In this issue of the Journal, Falini and colleagues4 report that NPM1 is mutated in a high proportion of cases of AML and that such cases have distinctive biologic and clinical features. These findings underscore the importance of deregulated NPM in tumorigenesis and have diagnostic and clinical relevance. AML is a highly heterogeneous group of disorders. Molecular genetics has significantly facilitated the classification of these diseases and the development of targeted therapies. For example, types of AML associated with specific chromosomal translocations — for example, the t(15;17) translocation of acute promyelocytic leukemia — respond to targeted therapies and identify distinct prognostic subgroups. Nevertheless, up to 50 percent of cases have no diagnostic chromosomal abnormalities. Furthermore, high-throughput genetic analysis (e.g., microarray analysis), though useful in identifying distinct treatment-response groups, has not yet revealed subgroups of AML that transcend those already recognized on the basis of recurrent chromosomal translocations.

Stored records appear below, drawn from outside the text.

-- ==== Sys2Proof/Laws/SensorDriver.lean ====
section
/-! SUPPORT. What `Init` and `RdAx` can do, said once (R141, R144, R148): their cases over the answers of the bus, with
the state each ends in as a composition of byte operations. No case is a SequenceError. -/

namespace Sys2Proof.Machine

@[simp] theorem BusReq.of_select (slave : SlaveAddr) (reg : Byte) :
    BusReq.of slave .write reg true false false = selectReq slave reg := rfl
@[simp] theorem BusReq.of_high (slave : SlaveAddr) :
    BusReq.of slave .read 0 true false true = highReq slave := rfl
@[simp] theorem BusReq.of_low (slave : SlaveAddr) :
    BusReq.of slave .read 0 false true false = lowReq slave := rfl
theorem BusReq.of_power (params : Params) :
    BusReq.of params.slaveAddr .write params.pwrReg true false false = powerReq params := rfl
@[simp] theorem BusReq.of_wake (params : Params) :
    BusReq.of params.slaveAddr .write params.wakeVal false true false = wakeReq params := rfl

/-- An operation that carries a start: never answered, an error, or success. -/
theorem xfer_start_cases (sa : SlaveAddr) (dir : Dir) (data : Byte) (stop ack : Bool) (s : State) :
    (∃ b, s.bus.answer (BusReq.of sa dir data true stop ack) = (.never, b) ∧
      (xfer sa dir data true stop ack).run s = .never (atWait s (BusReq.of sa dir data true stop ack) b)) ∨
    (∃ nack arb rdata b, (nack || arb) = true ∧
      s.bus.answer (BusReq.of sa dir data true stop ack) = (.complete nack arb rdata, b) ∧
      (xfer sa dir data true stop ack).run s =
        .ret .fail (afterError s (BusReq.of sa dir data true stop ack) nack arb rdata b)) ∨
    (∃ rdata b, s.bus.answer (BusReq.of sa dir data true stop ack) = (.complete false false rdata, b) ∧
      (xfer sa dir data true stop ack).run s =
        .ret (.ok (okByte dir data rdata)) (afterOk s (BusReq.of sa dir data true stop ack) rdata b)) := by
  rcases xfer_cases sa dir data true stop ack s with ⟨h, -⟩ | ⟨-, h⟩ | ⟨-, h⟩ | ⟨-, h⟩
  · simp at h
  · exact .inl h
  · exact .inr (.inl h)
  · exact .inr (.inr h)

/-- A continuation of an open transaction of its direction: the same three. -/
theorem xfer_continuation_cases {s : State} {dir : Dir} (hh : s.status.held = true) (hd : s.status.hdir = dir)
    (sa : SlaveAddr) (data : Byte) (stop ack : Bool) :
    (∃ b, s.bus.answer (BusReq.of sa dir data false stop ack) = (.never, b) ∧
      (xfer sa dir data false stop ack).run s = .never (atWait s (BusReq.of sa dir data false stop ack) b)) ∨
    (∃ nack arb rdata b, (nack || arb) = true ∧
      s.bus.answer (BusReq.of sa dir data false stop ack) = (.complete nack arb rdata, b) ∧
      (xfer sa dir data false stop ack).run s =
        .ret .fail (afterError s (BusReq.of sa dir data false stop ack) nack arb rdata b)) ∨
    (∃ rdata b, s.bus.answer (BusReq.of sa dir data false stop ack) = (.complete false false rdata, b) ∧
      (xfer sa dir data false stop ack).run s =
        .ret (.ok (okByte dir data rdata)) (afterOk s (BusReq.of sa dir data false stop ack) rdata b)) := by
  rcases xfer_cases sa dir data false stop ack s with ⟨h, -⟩ | ⟨-, h⟩ | ⟨-, h⟩ | ⟨-, h⟩
  · rw [Bool.eq_false_iff, Ne, mayTransfer_eq_true_iff] at h
    exact absurd (.inr ⟨hh, hd⟩) h
  · exact .inl h
  · exact .inr (.inl h)
  · exact .inr (.inr h)

/-! ### `Init` -/

/-- `Init` clears `INITOK` and stands at operation 0. -/
def initStart (s : State) : State :=
  { s with status := { s.status with initok := false }, seq := { s.seq with step := .op0 } }

/-- The state after operation 0 of `Init` succeeded, standing at operation 1. -/
def initSelected (s : State) (c : Byte) (b : Bus) : State :=
  (afterOk (initStart s) (powerReq s.params) c b).setStep .op1

/-- `INITFAIL` is recorded (R141). -/
def markInitFail (s : State) : State := { s with status := { s.status with initfail := true } }

/-- `INITOK` is recorded (R141). -/
def markInitOk (s : State) : State := { s with status := { s.status with initok := true } }

/-- Operation 1 of `Init`, then its outcome. -/
theorem initWake_run (s : State) :
    initWake.run s = ((xfer s.params.slaveAddr .write s.params.wakeVal false true false).run (s.setStep .op1)).andThen
      fun r t => match r with
        | .fail => .ret .fail (markInitFail t)
        | .ok _ => .ret .ok (markInitOk t) := by
  unfold initWake
  rw [Prog.run_act, Prog.run_look, Prog.run_bind]
  congr 1
  funext r t
  cases r <;> rfl

/-- Operation 0 of `Init`, then operation 1 or the failure. -/
theorem init_run (s : State) :
    init.run s = ((xfer s.params.slaveAddr .write s.params.pwrReg true false false).run (initStart s)).andThen
      fun r t => match r with
        | .fail => .ret .fail (markInitFail t)
        | .ok _ => initWake.run t := by
  unfold init
  rw [Prog.run_act, Prog.run_act, Prog.run_look, Prog.run_bind]
  congr 1
  funext r t
  cases r <;> rfl

theorem initWake_cases {s : State} (hh : s.status.held = true) (hd : s.status.hdir = .write) :
    (∃ b, s.bus.answer (wakeReq s.params) = (.never, b) ∧
      initWake.run s = .never (atWait (s.setStep .op1) (wakeReq s.params) b)) ∨
    (∃ nack arb r b, (nack || arb) = true ∧ s.bus.answer (wakeReq s.params) = (.complete nack arb r, b) ∧
      initWake.run s = .ret .fail (markInitFail (afterError (s.setStep .op1) (wakeReq s.params) nack arb r b))) ∨
    (∃ r b, s.bus.answer (wakeReq s.params) = (.complete false false r, b) ∧
      initWake.run s = .ret .ok (markInitOk (afterOk (s.setStep .op1) (wakeReq s.params) r b))) := by
  rw [initWake_run]
  rcases xfer_continuation_cases (s := s.setStep .op1) hh hd s.params.slaveAddr s.params.wakeVal true false with
    ⟨b, ha, hx⟩ | ⟨n, a, r, b, he, ha, hx⟩ | ⟨r, b, ha, hx⟩
  · exact .inl ⟨b, ha, by rw [hx]; rfl⟩
  · exact .inr (.inl ⟨n, a, r, b, he, ha, by rw [hx]; rfl⟩)
  · exact .inr (.inr ⟨r, b, ha, by rw [hx]; rfl⟩)

/-- All `Init` can do: two hangs, two failures, success. -/
theorem init_cases (s : State) :
    (∃ b, s.bus.answer (powerReq s.params) = (.never, b) ∧
      init.run s = .never (atWait (initStart s) (powerReq s.params) b)) ∨
    (∃ nack arb r b, (nack || arb) = true ∧ s.bus.answer (powerReq s.params) = (.complete nack arb r, b) ∧
      init.run s = .ret .fail (markInitFail (afterError (initStart s) (powerReq s.params) nack arb r b))) ∨
    (∃ c b, s.bus.answer (powerReq s.params) = (.complete false false c, b) ∧
      ((∃ b', b.answer (wakeReq s.params) = (.never, b') ∧
          init.run s = .never (atWait (initSelected s c b) (wakeReq s.params) b')) ∨
        (∃ nack arb r b', (nack || arb) = true ∧ b.answer (wakeReq s.params) = (.complete nack arb r, b') ∧
          init.run s = .ret .fail (markInitFail (afterError (initSelected s c b) (wakeReq s.params) nack arb r b'))) ∨
        (∃ r b', b.answer (wakeReq s.params) = (.complete false false r, b') ∧
          init.run s = .ret .ok (markInitOk (afterOk (initSelected s c b) (wakeReq s.params) r b'))))) := by
  rw [init_run]
  rcases xfer_start_cases s.params.slaveAddr .write s.params.pwrReg false false (initStart s) with
    ⟨b, ha, hx⟩ | ⟨n, a, r, b, he, ha, hx⟩ | ⟨c, b, ha, hx⟩
  · exact .inl ⟨b, ha, by rw [hx]; rfl⟩
  · exact .inr (.inl ⟨n, a, r, b, he, ha, by rw [hx]; rfl⟩)
  · refine .inr (.inr ⟨c, b, ha, ?_⟩)
    rw [hx]
    exact initWake_cases (s := afterOk (initStart s) (powerReq s.params) c b) rfl rfl

/-- Operation 0 of `Init` when it succeeds: operation 1 follows. -/
theorem init_selected {s : State} {c : Byte} {b : Bus}
    (ha : s.bus.answer (powerReq s.params) = (.complete false false c, b)) :
    init.run s = initWake.run (afterOk (initStart s) (powerReq s.params) c b) := by
  rw [init_run, xfer_ok (s := initStart s) (by rfl) ha]
  rfl

/-- Operation 0 of `Init` when it ends in an error: the sequence ends. -/
theorem init_error {s : State} {n a : Bool} {r : Byte} {b : Bus}
    (ha : s.bus.answer (powerReq s.params) = (.complete n a r, b)) (he : (n || a) = true) :
    init.run s = .ret .fail (markInitFail (afterError (initStart s) (powerReq s.params) n a r b)) := by
  rw [init_run, xfer_error (s := initStart s) (by rfl) ha he]
  rfl

/-- Operation 0 of `Init` when it is never answered. -/
theorem init_never {s : State} {b : Bus} (ha : s.bus.answer (powerReq s.params) = (.never, b)) :
    init.run s = .never (atWait (initStart s) (powerReq s.params) b) := by
  rw [init_run, xfer_never (s := initStart s) (by rfl) ha]
  rfl

/-! ### `RdAx` -/

/-- The state after the register select succeeded. -/
def axisSelected (s : State) (reg c : Byte) (b : Bus) : State :=
  afterOk (s.setStep .op0) (selectReq s.params.slaveAddr reg) c b

/-- The state after the high byte has been received. -/
def axisHigh (s : State) (reg c hi : Byte) (b b' : Bus) : State :=
  afterOk ((axisSelected s reg c b).setStep .op1) (highReq s.params.slaveAddr) hi b'

/-- The sample is stored (R144). -/
def storeSample (s : State) (d : Axis) (v : Sample) : State :=
  { s with f := s.f.set d v, status := { s.status with deg := s.status.deg.set d false } }

/-- Operation 2 of `RdAx`, then the sample or the failure. -/
theorem rdAxLow_run (d : Axis) (hi : Byte) (s : State) :
    (rdAxLow d hi).run s = ((xfer s.params.slaveAddr .read 0 false true false).run (s.setStep .op2)).andThen
      fun r t => match r with
        | .fail => .ret .fail (t.setDeg d true)
        | .ok lo => .ret .ok (storeSample t d (hi ++ lo)) := by
  unfold rdAxLow
  rw [Prog.run_act, Prog.run_look, Prog.run_bind]
  congr 1
  funext r t
  cases r <;> rfl

/-- Operation 1 of `RdAx`, then operation 2 or the failure. -/
theorem rdAxHigh_run (d : Axis) (s : State) :
    (rdAxHigh d).run s = ((xfer s.params.slaveAddr .read 0 true false true).run (s.setStep .op1)).andThen
      fun r t => match r with
        | .fail => .ret .fail (t.setDeg d true)
        | .ok hi => (rdAxLow d hi).run t := by
  unfold rdAxHigh
  rw [Prog.run_act, Prog.run_look, Prog.run_bind]
  congr 1
  funext r t
  cases r <;> rfl

/-- Operation 0 of `RdAx`, then operation 1 or the failure. -/
theorem rdAx_run (d : Axis) (reg : Byte) (s : State) :
    (rdAx d reg).run s = ((xfer s.params.slaveAddr .write reg true false false).run (s.setStep .op0)).andThen
      fun r t => match r with
        | .fail => .ret .fail (t.setDeg d true)
        | .ok _ => (rdAxHigh d).run t := by
  unfold rdAx
  rw [Prog.run_act, Prog.run_look, Prog.run_bind]
  congr 1
  funext r t
  cases r <;> rfl

theorem rdAxLow_cases (d : Axis) (hi : Byte) {s : State} (hh : s.status.held = true) (hd : s.status.hdir = .read) :
    (∃ b, s.bus.answer (lowReq s.params.slaveAddr) = (.never, b) ∧
      (rdAxLow d hi).run s = .never (atWait (s.setStep .op2) (lowReq s.params.slaveAddr) b)) ∨
    (∃ nack arb r b, (nack || arb) = true ∧
      s.bus.answer (lowReq s.params.slaveAddr) = (.complete nack arb r, b) ∧
      (rdAxLow d hi).run s =
        .ret .fail ((afterError (s.setStep .op2) (lowReq s.params.slaveAddr) nack arb r b).setDeg d true)) ∨
    (∃ lo b, s.bus.answer (lowReq s.params.slaveAddr) = (.complete false false lo, b) ∧
      (rdAxLow d hi).run s =
        .ret .ok (storeSample (afterOk (s.setStep .op2) (lowReq s.params.slaveAddr) lo b) d (hi ++ lo))) := by
  rw [rdAxLow_run]
  rcases xfer_continuation_cases (s := s.setStep .op2) hh hd s.params.slaveAddr 0 true false with
    ⟨b, ha, hx⟩ | ⟨n, a, r, b, he, ha, hx⟩ | ⟨r, b, ha, hx⟩
  · exact .inl ⟨b, ha, by rw [hx]; rfl⟩
  · exact .inr (.inl ⟨n, a, r, b, he, ha, by rw [hx]; rfl⟩)
  · exact .inr (.inr ⟨r, b, ha, by rw [hx]; rfl⟩)

/-- All `RdAx` can do: a hang or a failure at each of the three operations, or success. -/
theorem rdAx_cases (d : Axis) (reg : Byte) (s : State) :
    (∃ b, s.bus.answer (selectReq s.params.slaveAddr reg) = (.never, b) ∧
      (rdAx d reg).run s = .never (atWait (s.setStep .op0) (selectReq s.params.slaveAddr reg) b)) ∨
    (∃ nack arb r b, (nack || arb) = true ∧
      s.bus.answer (selectReq s.params.slaveAddr reg) = (.complete nack arb r, b) ∧
      (rdAx d reg).run s =
        .ret .fail ((afterError (s.setStep .op0) (selectReq s.params.slaveAddr reg) nack arb r b).setDeg d true)) ∨
    (∃ c b, s.bus.answer (selectReq s.params.slaveAddr reg) = (.complete false false c, b) ∧
      ((∃ b', b.answer (highReq s.params.slaveAddr) = (.never, b') ∧
          (rdAx d reg).run s =
            .never (atWait ((axisSelected s reg c b).setStep .op1) (highReq s.params.slaveAddr) b')) ∨
        (∃ nack arb r b', (nack || arb) = true ∧
          b.answer (highReq s.params.slaveAddr) = (.complete nack arb r, b') ∧
          (rdAx d reg).run s = .ret .fail ((afterError ((axisSelected s reg c b).setStep .op1)
            (highReq s.params.slaveAddr) nack arb r b').setDeg d true)) ∨
        (∃ hi b', b.answer (highReq s.params.slaveAddr) = (.complete false false hi, b') ∧
          ((∃ b'', b'.answer (lowReq s.params.slaveAddr) = (.never, b'') ∧
              (rdAx d reg).run s =
                .never (atWait ((axisHigh s reg c hi b b').setStep .op2) (lowReq s.params.slaveAddr) b'')) ∨
            (∃ nack arb r b'', (nack || arb) = true ∧
              b'.answer (lowReq s.params.slaveAddr) = (.complete nack arb r, b'') ∧
              (rdAx d reg).run s = .ret .fail ((afterError ((axisHigh s reg c hi b b').setStep .op2)
                (lowReq s.params.slaveAddr) nack arb r b'').setDeg d true)) ∨
            (∃ lo b'', b'.answer (lowReq s.params.slaveAddr) = (.complete false false lo, b'') ∧
              (rdAx d reg).run s = .ret .ok (storeSample (afterOk ((axisHigh s reg c hi b b').setStep .op2)
                (lowReq s.params.slaveAddr) lo b'') d (hi ++ lo))))))) := by
  rw [rdAx_run]
  rcases xfer_start_cases s.params.slaveAddr .write reg false false (s.setStep .op0) with
    ⟨b, ha, hx⟩ | ⟨n, a, r, b, he, ha, hx⟩ | ⟨c, b, ha, hx⟩
  · exact .inl ⟨b, ha, by rw [hx]; rfl⟩
  · exact .inr (.inl ⟨n, a, r, b, he, ha, by rw [hx]; rfl⟩)
  · refine .inr (.inr ⟨c, b, ha, ?_⟩)
    rw [hx, Proc.andThen_ret]
    dsimp only
    rw [rdAxHigh_run]
    rcases xfer_start_cases s.params.slaveAddr .read 0 false true ((axisSelected s reg c b).setStep .op1) with
      ⟨b', ha', hx'⟩ | ⟨n, a, r, b', he, ha', hx'⟩ | ⟨hi, b', ha', hx'⟩
    · exact .inl ⟨b', ha', by erw [hx']; rfl⟩
    · exact .inr (.inl ⟨n, a, r, b', he, ha', by erw [hx']; rfl⟩)
    · refine .inr (.inr ⟨hi, b', ha', ?_⟩)
      erw [hx']
      exact rdAxLow_cases d hi (s := axisHigh s reg c hi b b') rfl rfl

end Sys2Proof.Machine
end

Falini and colleagues report that mutations in NPM1 cause an aberrant cytoplasmic localization of the protein (NPMc+), which can easily be detected by immunohistochemistry. These NPMc+ leukemias, which constitute about one third of cases of primary AML in adults, have distinctive features. Most of them retain normal karyotypes and harbor mutations in the Fms-like tyrosine kinase (FLT3) gene. Moreover, there is a wide morphologic spectrum and multilineage involvement among these cases. The leukemic cells do not, however, express the multilineage stem-cell marker CD34, suggesting that the cell of origin might be a relatively differentiated hematopoietic progenitor cell. Lastly, NPMc+ AML responds well to induction therapy. This observation and the normal karyotype place NPMc+ AML in an intermediate-risk category. Further studies are needed to determine whether NPMc+ predicts a favorable long-term outcome.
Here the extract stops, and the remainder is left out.